## Data shown
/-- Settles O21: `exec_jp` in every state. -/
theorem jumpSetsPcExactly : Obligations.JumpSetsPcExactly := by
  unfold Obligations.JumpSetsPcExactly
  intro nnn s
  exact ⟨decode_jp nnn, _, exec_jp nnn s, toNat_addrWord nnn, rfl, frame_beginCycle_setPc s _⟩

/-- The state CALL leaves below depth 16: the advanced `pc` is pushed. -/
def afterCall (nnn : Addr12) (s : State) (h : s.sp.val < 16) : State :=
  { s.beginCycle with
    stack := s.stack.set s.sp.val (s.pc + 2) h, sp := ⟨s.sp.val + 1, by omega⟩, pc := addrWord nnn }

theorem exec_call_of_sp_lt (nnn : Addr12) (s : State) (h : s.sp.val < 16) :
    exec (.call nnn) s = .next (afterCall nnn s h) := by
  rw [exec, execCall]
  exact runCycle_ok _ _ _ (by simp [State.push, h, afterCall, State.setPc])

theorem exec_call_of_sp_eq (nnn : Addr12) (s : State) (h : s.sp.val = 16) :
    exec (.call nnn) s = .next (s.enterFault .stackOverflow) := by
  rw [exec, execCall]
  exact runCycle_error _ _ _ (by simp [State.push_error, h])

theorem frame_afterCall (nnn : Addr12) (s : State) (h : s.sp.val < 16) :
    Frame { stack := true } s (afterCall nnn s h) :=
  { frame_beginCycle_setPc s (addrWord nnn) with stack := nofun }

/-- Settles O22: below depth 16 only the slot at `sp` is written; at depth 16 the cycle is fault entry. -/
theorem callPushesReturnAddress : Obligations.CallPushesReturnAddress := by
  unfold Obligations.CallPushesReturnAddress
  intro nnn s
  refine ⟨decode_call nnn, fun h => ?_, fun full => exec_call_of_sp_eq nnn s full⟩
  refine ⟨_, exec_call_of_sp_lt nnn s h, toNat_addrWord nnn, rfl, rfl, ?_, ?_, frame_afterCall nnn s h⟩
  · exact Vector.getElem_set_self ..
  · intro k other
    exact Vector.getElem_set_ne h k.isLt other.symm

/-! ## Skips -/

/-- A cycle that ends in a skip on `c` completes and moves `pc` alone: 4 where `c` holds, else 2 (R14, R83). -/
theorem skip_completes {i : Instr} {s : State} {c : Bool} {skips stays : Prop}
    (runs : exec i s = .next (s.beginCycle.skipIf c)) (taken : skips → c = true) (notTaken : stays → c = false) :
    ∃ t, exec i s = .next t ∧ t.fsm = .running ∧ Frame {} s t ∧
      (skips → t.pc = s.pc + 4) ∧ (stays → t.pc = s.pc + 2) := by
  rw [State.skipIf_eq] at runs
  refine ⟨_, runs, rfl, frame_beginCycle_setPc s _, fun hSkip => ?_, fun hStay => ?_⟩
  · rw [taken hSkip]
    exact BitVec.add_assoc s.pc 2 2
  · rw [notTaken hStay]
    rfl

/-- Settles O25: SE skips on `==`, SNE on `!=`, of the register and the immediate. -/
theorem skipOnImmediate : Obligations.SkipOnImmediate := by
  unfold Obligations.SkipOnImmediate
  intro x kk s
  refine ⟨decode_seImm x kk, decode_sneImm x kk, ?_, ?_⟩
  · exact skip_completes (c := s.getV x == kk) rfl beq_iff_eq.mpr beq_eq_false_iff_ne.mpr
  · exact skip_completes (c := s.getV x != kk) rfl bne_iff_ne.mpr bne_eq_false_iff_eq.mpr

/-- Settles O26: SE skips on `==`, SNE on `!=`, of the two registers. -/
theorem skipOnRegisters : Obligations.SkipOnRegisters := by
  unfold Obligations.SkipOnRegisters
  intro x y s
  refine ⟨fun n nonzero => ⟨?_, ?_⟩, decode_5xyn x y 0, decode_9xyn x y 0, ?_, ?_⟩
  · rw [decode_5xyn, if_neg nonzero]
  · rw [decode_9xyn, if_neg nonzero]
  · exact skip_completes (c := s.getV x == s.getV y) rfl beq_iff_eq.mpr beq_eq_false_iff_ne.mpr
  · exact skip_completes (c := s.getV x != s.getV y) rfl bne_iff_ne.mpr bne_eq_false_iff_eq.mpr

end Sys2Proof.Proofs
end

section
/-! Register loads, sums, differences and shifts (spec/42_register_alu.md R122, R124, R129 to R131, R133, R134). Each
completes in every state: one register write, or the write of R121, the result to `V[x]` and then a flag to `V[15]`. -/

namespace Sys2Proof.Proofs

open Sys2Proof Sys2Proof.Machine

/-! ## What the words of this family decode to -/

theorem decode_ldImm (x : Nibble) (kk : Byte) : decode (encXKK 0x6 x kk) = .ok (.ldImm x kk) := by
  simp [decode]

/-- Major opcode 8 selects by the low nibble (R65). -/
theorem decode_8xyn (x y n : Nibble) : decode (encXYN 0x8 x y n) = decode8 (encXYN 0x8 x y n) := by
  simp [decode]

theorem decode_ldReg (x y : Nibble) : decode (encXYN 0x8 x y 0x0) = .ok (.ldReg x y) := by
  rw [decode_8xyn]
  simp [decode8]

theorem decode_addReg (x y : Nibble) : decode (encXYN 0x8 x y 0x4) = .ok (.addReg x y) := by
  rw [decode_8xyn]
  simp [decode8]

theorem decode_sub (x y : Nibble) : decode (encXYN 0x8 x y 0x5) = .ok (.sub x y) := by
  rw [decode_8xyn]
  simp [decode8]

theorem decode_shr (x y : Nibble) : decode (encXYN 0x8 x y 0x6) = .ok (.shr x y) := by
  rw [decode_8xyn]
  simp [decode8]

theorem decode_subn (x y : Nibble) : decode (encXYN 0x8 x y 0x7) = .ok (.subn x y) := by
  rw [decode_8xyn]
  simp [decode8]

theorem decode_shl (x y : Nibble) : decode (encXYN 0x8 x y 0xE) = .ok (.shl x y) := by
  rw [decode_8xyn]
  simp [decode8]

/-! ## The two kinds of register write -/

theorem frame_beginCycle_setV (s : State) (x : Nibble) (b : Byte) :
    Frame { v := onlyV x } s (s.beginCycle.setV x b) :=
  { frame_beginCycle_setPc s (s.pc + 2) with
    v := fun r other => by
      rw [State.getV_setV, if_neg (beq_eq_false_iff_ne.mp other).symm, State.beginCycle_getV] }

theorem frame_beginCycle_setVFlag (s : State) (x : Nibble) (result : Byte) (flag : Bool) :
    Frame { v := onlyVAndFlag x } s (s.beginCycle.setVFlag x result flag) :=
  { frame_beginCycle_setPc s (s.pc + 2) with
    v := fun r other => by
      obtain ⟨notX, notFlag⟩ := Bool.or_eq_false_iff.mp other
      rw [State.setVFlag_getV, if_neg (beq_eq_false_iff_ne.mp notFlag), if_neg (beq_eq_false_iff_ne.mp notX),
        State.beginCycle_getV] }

## Goal of the exercise
The answer must restate each entry word for word.

## Task solution
/-- Settles O21: `exec_jp` in every state. -/
theorem jumpSetsPcExactly : Obligations.JumpSetsPcExactly := by
  unfold Obligations.JumpSetsPcExactly
  intro nnn s
  exact ⟨decode_jp nnn, _, exec_jp nnn s, toNat_addrWord nnn, rfl, frame_beginCycle_setPc s _⟩

/-- The state CALL leaves below depth 16: the advanced `pc` is pushed. -/
def afterCall (nnn : Addr12) (s : State) (h : s.sp.val < 16) : State :=
  { s.beginCycle with
    stack := s.stack.set s.sp.val (s.pc + 2) h, sp := ⟨s.sp.val + 1, by omega⟩, pc := addrWord nnn }

theorem exec_call_of_sp_lt (nnn : Addr12) (s : State) (h : s.sp.val < 16) :
    exec (.call nnn) s = .next (afterCall nnn s h) := by
  rw [exec, execCall]
  exact runCycle_ok _ _ _ (by simp [State.push, h, afterCall, State.setPc])

theorem exec_call_of_sp_eq (nnn : Addr12) (s : State) (h : s.sp.val = 16) :
    exec (.call nnn) s = .next (s.enterFault .stackOverflow) := by
  rw [exec, execCall]
  exact runCycle_error _ _ _ (by simp [State.push_error, h])

theorem frame_afterCall (nnn : Addr12) (s : State) (h : s.sp.val < 16) :
    Frame { stack := true } s (afterCall nnn s h) :=
  { frame_beginCycle_setPc s (addrWord nnn) with stack := nofun }

/-- Settles O22: below depth 16 only the slot at `sp` is written; at depth 16 the cycle is fault entry. -/
theorem callPushesReturnAddress : Obligations.CallPushesReturnAddress := by
  unfold Obligations.CallPushesReturnAddress
  intro nnn s
  refine ⟨decode_call nnn, fun h => ?_, fun full => exec_call_of_sp_eq nnn s full⟩
  refine ⟨_, exec_call_of_sp_lt nnn s h, toNat_addrWord nnn, rfl, rfl, ?_, ?_, frame_afterCall nnn s h⟩
  · exact Vector.getElem_set_self ..
  · intro k other
    exact Vector.getElem_set_ne h k.isLt other.symm

/-! ## Skips -/

/-- A cycle that ends in a skip on `c` completes and moves `pc` alone: 4 where `c` holds, else 2 (R14, R83). -/
theorem skip_completes {i : Instr} {s : State} {c : Bool} {skips stays : Prop}
    (runs : exec i s = .next (s.beginCycle.skipIf c)) (taken : skips → c = true) (notTaken : stays → c = false) :
    ∃ t, exec i s = .next t ∧ t.fsm = .running ∧ Frame {} s t ∧
      (skips → t.pc = s.pc + 4) ∧ (stays → t.pc = s.pc + 2) := by
  rw [State.skipIf_eq] at runs
  refine ⟨_, runs, rfl, frame_beginCycle_setPc s _, fun hSkip => ?_, fun hStay => ?_⟩
  · rw [taken hSkip]
    exact BitVec.add_assoc s.pc 2 2
  · rw [notTaken hStay]
    rfl

/-- Settles O25: SE skips on `==`, SNE on `!=`, of the register and the immediate. -/
theorem skipOnImmediate : Obligations.SkipOnImmediate := by
  unfold Obligations.SkipOnImmediate
  intro x kk s
  refine ⟨decode_seImm x kk, decode_sneImm x kk, ?_, ?_⟩
  · exact skip_completes (c := s.getV x == kk) rfl beq_iff_eq.mpr beq_eq_false_iff_ne.mpr
  · exact skip_completes (c := s.getV x != kk) rfl bne_iff_ne.mpr bne_eq_false_iff_eq.mpr

/-- Settles O26: SE skips on `==`, SNE on `!=`, of the two registers. -/
theorem skipOnRegisters : Obligations.SkipOnRegisters := by
  unfold Obligations.SkipOnRegisters
  intro x y s
  refine ⟨fun n nonzero => ⟨?_, ?_⟩, decode_5xyn x y 0, decode_9xyn x y 0, ?_, ?_⟩
  · rw [decode_5xyn, if_neg nonzero]
  · rw [decode_9xyn, if_neg nonzero]
  · exact skip_completes (c := s.getV x == s.getV y) rfl beq_iff_eq.mpr beq_eq_false_iff_ne.mpr
  · exact skip_completes (c := s.getV x != s.getV y) rfl bne_iff_ne.mpr bne_eq_false_iff_eq.mpr

end Sys2Proof.Proofs
end

section
/-! Register loads, sums, differences and shifts (spec/42_register_alu.md R122, R124, R129 to R131, R133, R134). Each
completes in every state: one register write, or the write of R121, the result to `V[x]` and then a flag to `V[15]`. -/

namespace Sys2Proof.Proofs

open Sys2Proof Sys2Proof.Machine

/-! ## What the words of this family decode to -/

theorem decode_ldImm (x : Nibble) (kk : Byte) : decode (encXKK 0x6 x kk) = .ok (.ldImm x kk) := by
  simp [decode]

/-- Major opcode 8 selects by the low nibble (R65). -/
theorem decode_8xyn (x y n : Nibble) : decode (encXYN 0x8 x y n) = decode8 (encXYN 0x8 x y n) := by
  simp [decode]

theorem decode_ldReg (x y : Nibble) : decode (encXYN 0x8 x y 0x0) = .ok (.ldReg x y) := by
  rw [decode_8xyn]
  simp [decode8]

theorem decode_addReg (x y : Nibble) : decode (encXYN 0x8 x y 0x4) = .ok (.addReg x y) := by
  rw [decode_8xyn]
  simp [decode8]

theorem decode_sub (x y : Nibble) : decode (encXYN 0x8 x y 0x5) = .ok (.sub x y) := by
  rw [decode_8xyn]
  simp [decode8]

theorem decode_shr (x y : Nibble) : decode (encXYN 0x8 x y 0x6) = .ok (.shr x y) := by
  rw [decode_8xyn]
  simp [decode8]

theorem decode_subn (x y : Nibble) : decode (encXYN 0x8 x y 0x7) = .ok (.subn x y) := by
  rw [decode_8xyn]
  simp [decode8]

theorem decode_shl (x y : Nibble) : decode (encXYN 0x8 x y 0xE) = .ok (.shl x y) := by
  rw [decode_8xyn]
  simp [decode8]

/-! ## The two kinds of register write -/

theorem frame_beginCycle_setV (s : State) (x : Nibble) (b : Byte) :
    Frame { v := onlyV x } s (s.beginCycle.setV x b) :=
  { frame_beginCycle_setPc s (s.pc + 2) with
    v := fun r other => by
      rw [State.getV_setV, if_neg (beq_eq_false_iff_ne.mp other).symm, State.beginCycle_getV] }

theorem frame_beginCycle_setVFlag (s : State) (x : Nibble) (result : Byte) (flag : Bool) :
    Frame { v := onlyVAndFlag x } s (s.beginCycle.setVFlag x result flag) :=
  { frame_beginCycle_setPc s (s.pc + 2) with
    v := fun r other => by
      obtain ⟨notX, notFlag⟩ := Bool.or_eq_false_iff.mp other
      rw [State.setVFlag_getV, if_neg (beq_eq_false_iff_ne.mp notFlag), if_neg (beq_eq_false_iff_ne.mp notX),
        State.beginCycle_getV] }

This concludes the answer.